Some party officials and those affiliated with the business-oriented wing of the party pointed to his support for flawed nominees who lost key elections, and to Trump’s rallies, which drew attention to himself and away from Biden. Democrats wanted to cast the election as a choice between themselves and Trump, and the former president obliged.
“Donald Trump is clearly the best asset for the Democrat party,“ said Matthew Brouillette, the head of the Commonwealth Partners, which supports business interests and conservative candidates in Pennsylvania. “As long as Republicans allow him to be their leader, they better get used to losing.”

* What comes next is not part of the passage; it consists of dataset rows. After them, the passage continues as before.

-- ==== Sys2Proof/Laws/Exec.lean ====
section
/-! SUPPORT. Everything an instruction can do, and everything a step can do, each said once. -/

namespace Sys2Proof.Machine

/-- Everything an instruction can do, said once. -/
theorem exec_cases {i : Instr} {s t : State} (h : exec i s = .next t) :
    t = s ∨
    (s.block.mode ≠ .err ∧ ∃ c, t = raiseFault c s) ∨
    (i = .csumBegin ∧ s.block.mode = .idle ∧ t = openCsum s) ∨
    (i = .frameBegin ∧ s.block.mode = .idle ∧ t = openFrame s) ∨
    (∃ d, i = .data d ∧ s.block.mode = .csum ∧ s.block.skip ≠ 0#2 ∧
      t = setBlock { s.block with skip := s.block.skip - 1#2 } s) ∨
    (∃ d, i = .data d ∧ s.block.mode = .csum ∧ s.block.skip = 0#2 ∧
      t = setBlock { s.block with acc := s.block.acc + d } s) ∨
    (∃ d, i = .data d ∧ s.block.mode = .frame ∧ s.block.buf.length ≠ s.cfg.maxPayload ∧
      t = setBlock { s.block with buf := s.block.buf ++ [d], acc := s.block.acc + d } s) ∨
    (i = .endOp ∧ s.block.mode = .csum ∧ s.block.skip = 0#2 ∧
      t = setBlock { s.block with mode := .idle, acc := 0#8, skip := 0#2 }
        (emit [resultWord (not8 s.block.acc)] s)) ∨
    (i = .endOp ∧ s.block.mode = .frame ∧ t = frameEnd s) ∨
    (i = .abort ∧ t = returnToIdle s) ∨
    (i = .status ∧ t = emit [statWord s.block] s) := by
  cases i with
  | csumBegin =>
    simp only [exec, execCsumBegin] at h
    cases hm : s.block.mode <;> rw [hm] at h <;> cases h
    · exact .inr (.inr (.inl ⟨rfl, rfl, rfl⟩))
    · exact .inr (.inl ⟨by simp, _, rfl⟩)
    · exact .inr (.inl ⟨by simp, _, rfl⟩)
    · exact .inl rfl
  | frameBegin =>
    simp only [exec, execFrameBegin] at h
    cases hm : s.block.mode <;> rw [hm] at h <;> cases h
    · exact .inr (.inr (.inr (.inl ⟨rfl, rfl, rfl⟩)))
    · exact .inr (.inl ⟨by simp, _, rfl⟩)
    · exact .inr (.inl ⟨by simp, _, rfl⟩)
    · exact .inl rfl
  | data d =>
    simp only [exec, execData] at h
    cases hm : s.block.mode <;> rw [hm] at h <;> cases h
    · exact .inr (.inl ⟨by simp, _, rfl⟩)
    · rcases csumData_cases d s with ⟨a, b⟩ | ⟨a, b⟩
      · exact .inr (.inr (.inr (.inr (.inl ⟨d, rfl, rfl, a, b⟩))))
      · exact .inr (.inr (.inr (.inr (.inr (.inl ⟨d, rfl, rfl, a, b⟩)))))
    · rcases frameData_cases d s with ⟨a, b⟩ | ⟨a, b⟩
      · exact .inr (.inl ⟨by simp, _, b⟩)
      · exact .inr (.inr (.inr (.inr (.inr (.inr (.inl ⟨d, rfl, rfl, a, b⟩))))))
    · exact .inl rfl
  | endOp =>
    simp only [exec, execEnd] at h
    cases hm : s.block.mode <;> rw [hm] at h <;> cases h
    · exact .inr (.inl ⟨by simp, _, rfl⟩)
    · rcases csumEnd_cases s with ⟨a, b⟩ | ⟨a, b⟩
      · exact .inr (.inl ⟨by simp, _, b⟩)
      · exact .inr (.inr (.inr (.inr (.inr (.inr (.inr (.inl ⟨rfl, rfl, a, b⟩)))))))
    · simp
    · exact .inl rfl
  | abort => cases h; simp
  | status => cases h; simp

/-- Accepting a word ends in a next state only as one of `exec_cases` or of `takeIllegal_cases`. -/
theorem acceptWord_next {w : Word} {s t : State} (h : acceptWord w s = .next t) :
    (∃ i u, decode w = .ok i ∧ exec i s = .next u ∧ t = countWord u) ∨
    (∃ e, decode w = .error e ∧ t = countWord (takeIllegal s)) := by
  rcases acceptWord_cases w s with ⟨i, hd, hw⟩ | ⟨e, hd, hw⟩
  · rw [hw] at h
    cases hx : exec i s with
    | next u => rw [hx] at h; cases h; exact .inl ⟨i, u, hd, hx, rfl⟩
    | fault r => rw [hx] at h; cases h
    | refused r => rw [hx] at h; cases h
  · rw [hw] at h; cases h; exact .inr ⟨e, hd, rfl⟩

/-- Every step that ends in a next state: waiting, reset, hold-off, or an accepted word. -/
theorem step_next {s t : State} (h : step s = .next t) :
    (s.input = [] ∧ t = drain s) ∨
    (∃ p rest, s.input = .rst p :: rest ∧ t = resetBlock (setInput rest (drain s))) ∨
    (∃ w rest, s.input = .word w :: rest ∧ (drain s).pending ≠ [] ∧ t = drain s) ∨
    (∃ w rest, s.input = .word w :: rest ∧ s.resetDone = true ∧ (drain s).pending = [] ∧
      acceptWord w (setInput rest (drain s)) = .next t) := by
  unfold step at h
  rcases cycle_cases s with ⟨h1, h2⟩ | ⟨p, r, h1, h2⟩ | ⟨w, r, h1, h2, h3⟩ | ⟨w, r, h1, h2, h3, h4⟩ |
    ⟨w, r, h1, h2, h3, h4⟩
  · rw [h2] at h; cases h; exact .inl ⟨h1, rfl⟩
  · rw [h2] at h; cases h; exact .inr (.inl ⟨p, r, h1, rfl⟩)
  · rw [h3] at h; cases h
  · rw [h4] at h; cases h; exact .inr (.inr (.inl ⟨w, r, h1, h3, rfl⟩))
  · rw [h4] at h; exact .inr (.inr (.inr ⟨w, r, h1, h2, h3, h⟩))

end Sys2Proof.Machine
end

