/-- Settles O13: the fields of `Block.idle`, which every reset state holds. -/
theorem resetValueOfEveryField : Obligations.ResetValueOfEveryField :=
  have hstatus : statusByte Block.idle = 0x00#8 := by decide
  have herr : errO Block.idle = false := by decide
  ⟨fun _ => ⟨rfl, rfl, rfl, rfl, rfl, rfl, hstatus, herr⟩, rfl, fun _ _ => ⟨rfl, rfl⟩⟩

theorem start_of_never_reset {s : State} (hr : s.resetDone = false) : start s = .refused .unreachableStart := by
  simp [start, startable, hr]

/-- Settles O14: the step and the start both ask for the first reset, and rst is taken without it. -/
theorem neverResetBlockIsRefused : Obligations.NeverResetBlockIsRefused := by
  refine ⟨fun _ _ _ => step_of_never_reset, fun _ => start_of_never_reset, fun c b k => ?_, fun c b p => ?_⟩
  · rw [runFrom, start_of_never_reset (s := powerUp c b) rfl]
  · exact ⟨_, step_of_rst rfl, rfl, rfl⟩

theorem withFetchWord_encode (s : State) (i : Instr) :
    s.withFetchWord 16 (encode i).toNat = presentNext (encode i) s := by
  have hlt : (encode i).toNat < 2 ^ 16 := (encode i).isLt
  rw [State.withFetchWord, tableWord, Nat.mod_eq_of_lt hlt, BitVec.ofNat_toNat, BitVec.setWidth_eq]

/-- Settles O15: placing a word takes the outstanding output, so that the next step accepts the word. -/
theorem placedWordIsRunNext : Obligations.PlacedWordIsRunNext := by
  intro s i hr
  have hp : (drain (presentNext (encode i) s)).pending = [] := drain_pending_of_nil (by simp)
  refine ⟨setInput s.input (drain (presentNext (encode i) s)), ?_, by simp, by simp, rfl, by simp, by simp, hp, ?_⟩
  · rw [withFetchWord_encode, step_of_accepted (s := presentNext (encode i) s) hr rfl hp, acceptWord_encode]
  · rw [output_setInput, drain_output]
    simp [output]

/-- Settles O38: `exec_portsKept`, field by field. -/
theorem instructionsLeaveThePortsAlone : Obligations.InstructionsLeaveThePortsAlone := by
  intro i s t h
  have hkept := exec_portsKept h
  obtain ⟨new, hnew⟩ := hkept.pending
  obtain ⟨more, hmore⟩ := hkept.history
  exact ⟨hkept.cfg, hkept.resetDone, hkept.input, hkept.consumer, hkept.consumerRest, hkept.taken, hkept.accepted,
    ⟨new, hnew.symm⟩, ⟨more, hmore.symm⟩⟩

/-- Settles O42: a step adds nothing, or what it adds is what the word it accepts left on the port. -/
theorem outputOnlyGrowsByAcceptedWords : Obligations.OutputOnlyGrowsByAcceptedWords := by
  intro s t h
  rcases step_output h with hout | ⟨w, rest, hin, hrest, hp, hout, haccepted⟩
  · exact ⟨[], by rw [hout, List.append_nil], fun hne => absurd rfl hne⟩
  · exact ⟨t.pending, hout, fun _ => ⟨w, rest, hin, hrest, hp, rfl, haccepted⟩⟩

end Sys2Proof.Machine
end

section
/-! SUPPORT. What a step from ERR can end in, when a step records a fault, and the statements of 60_exceptions.md
sections 2 and 5 and 42_control.md section 1 settled from these. -/
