-- ==== Sys2Proof/Machine/FabTimers.lean ====
section
/-!
DEFINITION. Timers of the transport (R442, R444, R454, R459, R460, R464-R471) and the region commands (R450, R472-R474,
R479).
-/

namespace Sys2Proof.Machine

/-- ACK_DELAY_NS have passed since the oldest unacknowledged packet arrived (R464). -/
def execAckTimer (peer : Nat) (s : State) : Host.Outcome State Fault Refusal :=
  .next (if 0 < (px s peer).rxPkts then sendAck s peer else s)

/-- A packet sent on a path is declared lost; LOSS_N in a row hold the path off (R444). -/
def pathLoss (s : State) (p path : Nat) : State :=
  let n := nget (fun _ => 0) (px s p).lost path + 1
  let s := pxUpd s p (fun x => { x with lost := nput (fun _ => 0) x.lost path n })
  let off := pf s p 34 2
  if fget s F.FAB_SPRAY_LOSS_N 0 ≤ n ∧ bits off path 1 = 0 then
    fset (pfPut s p 34 2 (off + 2 ^ path)) F.FAB_ERR_PATH_OFF 0
  else s

/-- A packet is queued to be sent again (R465). -/
def again (s : State) (p psn : Nat) (f : Unacked → Unacked) : State :=
  pxUpd s p (fun x => { x with un := x.un.map (fun u => if u.psn = psn then f { u with again := true } else u) })

def unOf (s : State) (p psn : Nat) : Option Unacked := (px s p).un.find? (fun u => u.psn == psn)

/-- REORDER_TIMER: REO_NS have passed since a packet sent later was acknowledged (R465). -/
def execReorderTimer (peer psn : Nat) (s : State) : Host.Outcome State Fault Refusal :=
  .next (match unOf s peer psn with
    | some u => if u.later ∧ !u.again ∧ !u.rnrWait then again (pathLoss s peer u.path) peer psn id else s
    | none => s)

/-- A peer goes DOWN: every transfer outstanding to it ends TIMEOUT (R468); its held packets are discarded (R492). -/
def peerDown (s : State) (p : Nat) : State :=
  let s := fset (pfPut s p 23 1 2) F.FAB_ERR_PEER_DOWN 0
  let s := (s.fab.ops.filter (fun e => e.2.peer == p)).foldl (fun s e => endOp s e.1 fsTIMEOUT) s
  pxUpd s p (fun x => { x with un := [], wait := [], c := 0, cT := s.now })

/-- A retransmission timer expires (R465, R466, R468, R470). -/
def rtoExpiry (s : State) (p psn : Nat) : State :=
  match unOf s p psn with
  | none => s
  | some u =>
    if u.again ∨ u.rnrWait then s
    else
      let s := pathLoss s p u.path
      let s := pfPut (pfPut (pfPut (pfPut s p 24 4 (max (fget s F.FAB_RATE0_MIN 0) (pRate s p / 2))) p 28 4 65536) p 33 1 0) p 32 1 0
      let s := pxUpd s p (fun x => { x with acked := 0, c := 0, cT := s.now })
      if fget s F.FAB_TIMER0_RETRY_MAX 0 ≤ u.expiries + 1 then peerDown s p
      else again s p psn (fun u => { u with expiries := u.expiries + 1, rto := min (2 * u.rto) (fget s F.FAB_TIMER0_RTO_MAX_US 0) })

def execRetransmitTimeout (peer psn : Nat) (s : State) : Host.Outcome State Fault Refusal := .next (rtoExpiry s peer psn)

/-- RNR_US have passed since a packet was refused NO_RESOURCE (R467). -/
def execRnrRetry (peer psn : Nat) (s : State) : Host.Outcome State Fault Refusal :=
  .next (match unOf s peer psn with
    | some u => if u.rnrWait then again s peer psn (fun u => { u with rnrWait := false }) else s
    | none => s)

/-- GET_MS have passed since the first request of a GET (R460). -/
def execGetTimeout (tag : Nat) (s : State) : Host.Outcome State Fault Refusal :=
  .next (match nfind s.fab.gets tag with
    | some g => sendWaiting (endOp s g.op fsTIMEOUT)
    | none => s)

/-- A completed message's entry has been held for DONE_HOLD_MS (R454). -/
def execDoneHoldEnd (k : Nat) (s : State) : Host.Outcome State Fault Refusal :=
  .next (match rxOf s k with
    | some m => if m.done then rxErase s k else s
    | none => s)

/-- A message has received nothing for MSG_IDLE_MS (R459). -/
def execMessageIdle (k : Nat) (s : State) : Host.Outcome State Fault Refusal :=
  .next (match rxOf s k with
    | some m => if m.done then s else fset (rxDrop s k) F.FAB_ERR_IDLE_DROP 0
    | none => s)

/-- PROBE every PROBE_MS while no PROBE_REPLY has come (R442, R468). -/
def execProbeTimer (peer : Nat) (s : State) : Host.Outcome State Fault Refusal :=
  .next (if peer < peerCount s ∧ (pState s peer = 2 ∨ (pState s peer = 1 ∧ (px s peer).probing)) then sendProbes s peer else s)

/-- HOLD_US have passed since a path was held off (R444). -/
def execPathHoldEnd (peer : Nat) (path : Fin 16) (s : State) : Host.Outcome State Fault Refusal :=
  let off := pf s peer 34 2
  .next (if bits off path 1 = 1 then
      pxUpd (pfPut s peer 34 2 (off - 2 ^ path.val)) peer (fun x => { x with lost := nput (fun _ => 0) x.lost path 0 })
    else s)

/-- The rate law (R469). -/
def rateUpdate (s : State) (p : Nat) : State :=
  let x := px s p
  if x.pkts = 0 then s
  else
    let f : Int := x.ce * 65536 / x.pkts
    let a : Int := pf s p 28 4
    let a' := (a + (f - a) / 16).toNat
    let rate := pRate s p
    let clean := pf s p 33 1
    let mx := fget s F.FAB_RATE1_MAX 0
    let s := pfPut s p 28 4 a'
    let s := pxPut s p { x with pkts := 0, ce := 0 }
    if 0 < x.ce then pfPut (pfPut s p 24 4 (max (fget s F.FAB_RATE0_MIN 0) (rate - rate * a' / 2 ^ 17))) p 33 1 0
    else
      let clean := min 255 (clean + 1)
      let r := if clean ≤ 4 then min mx (rate + fget s F.FAB_RATE1_AI 0) else min mx (rate + (mx - rate) / 8)
      pfPut (pfPut s p 24 4 r) p 33 1 clean

def execRateUpdate (peer : Nat) (s : State) : Host.Outcome State Fault Refusal := .next (rateUpdate s peer)

/-- Software writes STATE 1 to an entry that is INVALID or DOWN (R442). TX_PSN is the device's own choice. -/
def execPeerEnable (peer : Nat) (s : State) : Host.Outcome State Fault Refusal :=
  .next (if peer < peerCount s ∧ (pState s peer = 0 ∨ pState s peer = 2) then
      let psn := choiceOf s 8 % 2 ^ 32
      let s := peerReset (pfPut (bump s) peer 23 1 1) peer (fget s F.FAB_RATE0_INIT 0)
      let s := pfPut (pfPut (pfPut s peer 33 1 0) peer 34 2 0) peer 44 4 psn
      sendProbes (pxUpd s peer (fun x => { x with probing := true, un := [], wait := [] })) peer
    else s)

/-! ### Regions (R450, R472-R474, R479) -/

/-- A region command completes: result, key, count, and the FAB completion interrupt. -/
def fabCmdEnd (s : State) (res key : Nat) : State :=
  let s := { s with fab := { s.fab with cmds := s.fab.cmds.drop 1 } }
  irq (finc (fput (fput s F.FAB_CMD_STAT_RESULT 0 res) F.FAB_CMD_STAT_KEY 0 key) F.FAB_CMD_STAT_SEQ 0) 0 10

/-- Commands with a reserved OP that reach the head of the queue end FORMAT (R479). -/
def fabReserved (s : State) : Nat → State
  | 0 => s
  | n + 1 =>
    if s.fab.revoke.isSome then s
    else match s.fab.cmds with
      | [] => s
      | c :: _ =>
        let op := bget c.cmd2 60 4
        if op = 1 ∨ op = 2 then s else fabReserved (fabCmdEnd s 3 0) n

/-- A command completes, and the next one comes to the head of the queue. -/
def fabCmdDone (s : State) (res key : Nat) : State := fabReserved (fabCmdEnd s res key) 16

/-- A MEMORY range crosses from one stack or tier into another. -/
def crosses (a n : Nat) : Bool :=
  addrTier a != addrTier (a + n - 1) || (addrTier a == 0 && addrStack a != addrStack (a + n - 1))

/-- Result of a REGISTER: refused with a code, or the index and the entry. -/
def registerResult (s : State) (c : FabCmd) : Nat ⊕ (Nat × Nat) :=
  let w := c.cmd2
  let span := bbit w 59
  let note := bget w 54 3
  let len := 64 * bget c.cmd1 0 32
  let arg := bget c.cmd1 32 32
  let base := c.cmd0.toNat
  let used (i : Nat) : Bool := rgState (region s i) != 0 && lineOk s (regionAddr s i)
  let idx := if bbit w 16 then (List.range 65536).find? (fun i => !used i) else some (bget w 0 16)
  let role' := standalone s || role s == 2
  if 3 < note ∨ bget w 17 20 ≠ 0 ∨ len = 0 ∨ (if span then base / 2 ^ 34 ≠ 0 else base % 64 ≠ 0) ∨
      (note ≠ 1 ∧ note ≠ 3 ∧ arg ≠ 0) ∨ (note = 1 ∧ 63 < arg) then .inl 3
  else if (span ∨ note = 2) ∧ !role' then .inl 4
  else if !span ∧ (crosses base len ∨ !(List.range (cdiv (base % 65536 + len) 65536)).all (fun j => mapped s (base / 65536 * 65536 + j * 65536))) then .inl 2
  else match idx with
    | none => .inl 6
    | some i =>
      if used i then .inl 1
      else
        let g := rgGen (region s i)
        let g := if g = 65535 then 1 else g + 1
        .inr (i, 1 + b2n (bbit w 47) * 4 + b2n (bbit w 58) * 8 + b2n (bbit w 57) * 16 + b2n span * 32 + note * 2 ^ 8 + g * 2 ^ 16 +
          bget w 37 10 * 2 ^ 32 + bget w 48 6 * 2 ^ 48 + base * 2 ^ 64 + len * 2 ^ 128 + arg * 2 ^ 192)

/-- The first queued command, when its OP is `op`. -/
def fabHead (s : State) (op : Nat) : Option FabCmd :=
  if s.fab.revoke.isSome then none else (s.fab.cmds.head?).filter (fun c => bget c.cmd2 60 4 == op)

def execFabRegister (s : State) : Host.Outcome State Fault Refusal :=
  .next (match fabHead s 1 with
    | none => s
    | some c => match registerResult s c with
      | .inl r => fabCmdDone s r 0
      | .inr (i, v) => fabCmdDone (setRegion s i v) 0 (i * 65536 + rgGen v))

/-- REVOKE, first phase (R472, R473). -/
def execFabRevoke (s : State) : Host.Outcome State Fault Refusal :=
  .next (match fabHead s 2 with
    | none => s
    | some c =>
      let key := bget c.cmd0 0 32
      let i := key / 65536
      let v := region s i
      if c.cmd0.toNat / 2 ^ 32 ≠ 0 then fabCmdDone s 3 key
      else if rgState v = 2 ∧ rgGen v = key % 65536 then fabCmdDone s 1 key
      else if rgState v ≠ 1 ∨ rgGen v ≠ key % 65536 then fabCmdDone s 5 key
      else { setRegion s i (setBits v 0 2 2) with fab := { s.fab with revoke := some i } })

/-- REVOKE, second phase, once nothing is in flight (INFLIGHT is 0 between steps, since placing is part of the packet's
command): the region's messages that have not completed are freed and the entry becomes FREE (R472, R474). -/
def revokeEnd (s : State) (i : Nat) : State :=
  let v := region s i
  if rgState v ≠ 2 then s
  else
    let s := (s.fab.rx.filter (fun e => !e.2.send && !e.2.done && e.2.key / 65536 == i)).foldl (fun s e => rxErase s e.1) s
    let s := setRegion s i (setBits v 0 2 0)
    if s.fab.revoke = some i then
      fabCmdDone { s with fab := { s.fab with revoke := none } } 0 (i * 65536 + rgGen v)
    else s

def execRevokeEnd (idx : Fin 65536) (s : State) : Host.Outcome State Fault Refusal := .next (revokeEnd s idx)

/-- FAB_TIME_ADJ: STEP_NS is added once; RATE_PPB is kept (R433). -/
def timeAdj (s : State) (val : Word) : State :=
  let step := sext 32 (bget val 32 32)
  fput { s with gtime := ((s.gtime : Int) + step * 1000000000).toNat } F.FAB_TIME_ADJ_RATE_PPB 0 (bget val 0 32)

def execFabTimeAdj (val : Word) (s : State) : Host.Outcome State Fault Refusal :=
  .next (regGate s .FAB_TIME_ADJ 0 (fun s => timeAdj s val))

end Sys2Proof.Machine
end

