-- ==== Sys2Proof/Machine/Rows.lean ====
section
/-!
DEFINITION. Row tables: descriptors and map entries (R370-R372), requests and their answers (R376-R381), serving a lookup
with its cache and shadows (R382-R387), and staging (R388, R389).
-/

namespace Sys2Proof.Machine

def roOK : Nat := 0
def roNOTABLE : Nat := 1
def roRANGE : Nat := 2
def roMISMATCH : Nat := 3
def roSTAGEFULL : Nat := 4
def roMOVED : Nat := 5
def roBADLINE : Nat := 6
def roLOST : Nat := 7
def roUNREACH : Nat := 8
def roSTALE : Nat := 9
def roFORMAT : Nat := 10
def roFORWARD : Nat := 11

/-! ### Descriptors (R370) -/

def tblAddr (s : State) (t : Nat) : Nat := fget s F.ROW_TBL_BASE_BASE 0 * 65536 + 64 * t

/-- Bytes `o` to `o + n - 1` of a table's descriptor. -/
def tf (s : State) (t o n : Nat) : Nat := memNat s (tblAddr s t + o) n

def tfPut (s : State) (t o n v : Nat) : State := memPut s (tblAddr s t + o) n v

def tState (s : State) (t : Nat) : Nat := tf s t 0 1
def tAdd (s : State) (t : Nat) : Bool := tf s t 1 1 == 1
def tElem (s : State) (t : Nat) : Nat := tf s t 2 1
def tApply (s : State) (t : Nat) : Nat := tf s t 3 1
/-- Bytes of a row. -/
def tSize (s : State) (t : Nat) : Nat := 2 ^ tf s t 4 1
def tRows (s : State) (t : Nat) : Nat := tf s t 8 8
def tShard (s : State) (t : Nat) : Nat := tf s t 16 4
def tMembers (s : State) (t : Nat) : Nat := tf s t 20 2
def tComp (s : State) (t : Nat) : Nat := tf s t 22 2
def tMapObj (s : State) (t : Nat) : Nat := tf s t 24 2
def tInitObj (s : State) (t : Nat) : Nat := tf s t 26 2
def tStkObj (s : State) (t : Nat) : Nat := tf s t 28 2
def tCacheObj (s : State) (t : Nat) : Nat := tf s t 30 2
def tGuests (s : State) (t : Nat) : Nat := tf s t 32 4
def tSets (s : State) (t : Nat) : Nat := tf s t 36 4
def tObs (s : State) (t : Nat) : Nat := tf s t 48 8

/-- The table is LIVE. -/
def tLive (s : State) (t : Nat) : Bool := decide (t < 1024) && tState s t == 1

def tabOf (s : State) (t : Nat) : RowTab := nget (fun _ => {}) s.rows.tab t

def tabPut (s : State) (t : Nat) (x : RowTab) : State :=
  { s with rows := { s.rows with tab := nput (fun _ => {}) s.rows.tab t x } }

/-! ### Homes and entries (R371, R372) -/

/-- Slot of the composition map that is the shard home of a row. -/
def shardSlot (s : State) (t r : Nat) : Nat := r / max (tShard s t) 1 % max (tMembers s t) 1

/-- Member entry of the shard home. -/
def shardMember (s : State) (t r : Nat) : Nat := member s (tComp s t) 0 (shardSlot s t r)

/-- This device is the row's shard home. -/
def shardHere (s : State) (t r : Nat) : Bool :=
  tMembers s t == 1 || (mKind (shardMember s t r) != 0 && mNode (shardMember s t r) == fget s F.FAB_NODE_NODE 0)

/-- Peer-table entry of the shard home; 65535 for this device. -/
def shardPeer (s : State) (t r : Nat) : Nat := if shardHere s t r then 65535 else mPeer (shardMember s t r)

/-- Local index of a row on its shard home. -/
def localIdx (s : State) (t r : Nat) : Nat :=
  r / max (tShard s t) 1 / max (tMembers s t) 1 * tShard s t + r % max (tShard s t) 1

/-- Where a row's map entry lies: the address of its 32 bytes, and its guest index, none for a local entry. -/
structure RowAt where
  addr : Nat := 0
  guest : Option Nat := none
  deriving DecidableEq, Repr

/-- First guest index of the probe window of a row. -/
def guestStart (s : State) (t r : Nat) : Nat :=
  r * 0x9E3779B97F4A7C15 % 2 ^ 64 / 2 ^ (64 - Nat.log2 (tGuests s t))

/-- Guest indexes of the probe window, in order. -/
def guestProbe (s : State) (t r : Nat) : List Nat :=
  if tGuests s t = 0 then [] else (List.range 8).map (fun j => (guestStart s t r + j) % tGuests s t)

/-- Address of byte `x` of guest entry `g`. -/
def guestAddr (s : State) (t g x : Nat) : Nat := objAt s (tMapObj s t) (32 * (tabOf s t).local' + 64 * g + x)

/-- Bytes 32-39 of a guest entry: VALID and ROW. -/
def guestTag (s : State) (t g : Nat) : Nat := memNat s (guestAddr s t g 32) 8

def guestFor (s : State) (t r g : Nat) : Bool := bits (guestTag s t g) 63 1 == 1 && bits (guestTag s t g) 0 40 == r

/-- The local entry of a row, or its valid guest entry. -/
def rowAt (s : State) (t r : Nat) : Option RowAt :=
  if shardHere s t r ∧ localIdx s t r < (tabOf s t).local' then some { addr := objAt s (tMapObj s t) (32 * localIdx s t r) }
  else ((guestProbe s t r).find? (guestFor s t r)).map (fun g => { addr := guestAddr s t g 0, guest := some g })

/-- A map entry as a 256-bit number. -/
def rowEnt (s : State) (a : RowAt) : Nat := memNat s a.addr 32

def rowPut (s : State) (a : RowAt) (v : Nat) : State := memPut s a.addr 32 v

def reKind (v : Nat) : Nat := bits v 62 2
def reShadows (v : Nat) : Nat := bits v 59 3
def reOutbound (v : Nat) : Bool := bits v 58 1 == 1
def reInbound (v : Nat) : Bool := bits v 57 1 == 1
def reDepoch (v : Nat) : Nat := bits v 53 4
def reAddr (v : Nat) : Nat := bits v 0 50
def rePeer (v : Nat) : Nat := bits v 0 16
def reVersion (v : Nat) : Nat := bits v 64 64
def reKey (v : Nat) : RowKey := { step := bits v 128 64, rank := bits v 240 16, seq := bits v 192 32 }
def reFreq (v : Nat) : Nat := bits v 232 8
def reLog (v : Nat) : Nat := bits v 224 8

/-- A map entry from its parts. -/
def mkRow (kind shadows : Nat) (out inb : Bool) (depoch addr version : Nat) (k : RowKey) (freq log : Nat) : Nat :=
  kind * 2 ^ 62 + shadows % 8 * 2 ^ 59 + b2n out * 2 ^ 58 + b2n inb * 2 ^ 57 + depoch % 16 * 2 ^ 53 + addr % 2 ^ 50 +
  2 ^ 64 * (version % 2 ^ 64) + 2 ^ 128 * (k.step % 2 ^ 64) + 2 ^ 192 * (k.seq % 2 ^ 32) + 2 ^ 224 * (log % 256) +
  2 ^ 232 * (freq % 256) + 2 ^ 240 * (k.rank % 65536)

A number of other Republicans in the state, including Sen. Pat Toomey, R-Pa., echoed that sentiment, saying the party needs candidates who can appeal to more moderate voters, especially those in the vote-rich suburbs.
Even in rural, deep-red Cambria County, GOP chair Jackie Kulback pointed to the limits of another Trump campaign.
“I do not know of a single person who doesn’t have an opinion on President Trump, good or bad,” she said. “They’ve locked into that, and there’s no changing their minds. They either love him or hate him, seriously, no in between.”
Trump’s lasting power
But even Trump’s critics acknowledge he has lasting power within the GOP.
Toomey, while predicting Trump’s influence would wane, also said the former president begins as the front-runner for the Republican presidential nomination.
Rob Gleason, a former GOP state chair, pointed to the 42% of the vote Doug Mastriano just got while running for governor, without almost any money for advertising or outreach to swing voters. That’s Trump’s bare-minimum baseline, Gleason said. It might not be enough to win statewide, but it’s certainly enough to dominate in a GOP primary.
“He’s clearly still the leader of the Republican Party,” said Bill Bretz, the GOP chair in Westmoreland County.
Jim Worthington, a vocal Trump supporter from Bucks County, said only party “elites” are blaming the former president.
“The people love him, the middle class, the blue-collar worker, the people that he championed, absolutely love him and are going to want him to run,” Worthington said.
Even some Democrats are wary of counting Trump out, noting how he surprised everyone in 2016, and came within 1 percentage point of winning Pennsylvania again in 2020.
“Republicans consistently lost presidential campaigns in Pennsylvania starting in 1992 but in the Trump era, they won one and barely lost the second,” cautioned J.J. Balaban, a Democratic strategist from Philadelphia.
Are there alternatives?
Republicans have hoped to rid themselves of Trump before, only to stand down when he withstood the controversies of any given moment.
There’s one potential difference this time: Now Republicans can point to the party’s repeated losses under Trump to argue they need different leadership.
Toomey and several other Republicans pointed to Florida Gov. Ron DeSantis, who won big on Election Day while Republicans struggled elsewhere. Toomey called DeSantis a “dream” for the GOP who has Trump’s strengths without “the baggage.”
DeSantis showed “you can be a strong conservative and yet have appeal to the center with good governance,” said Pennsylvania’s national Republican Committeeman Andy Reilly.
New Jersey Gov. Chris Christie has hinted at another run for president, blistering Trump as a loser who has dragged down the GOP (despite having supported Trump in 2016), and other potential contenders are emerging too.
“The only winning that has been done since Donald Trump has been president is for Donald Trump,” Christie told the Washington Post after the midterm elections.
But only one of them has actually won Pennsylvania before. Whatever gripes some in the GOP have now, Trump is the party’s biggest force until someone proves otherwise.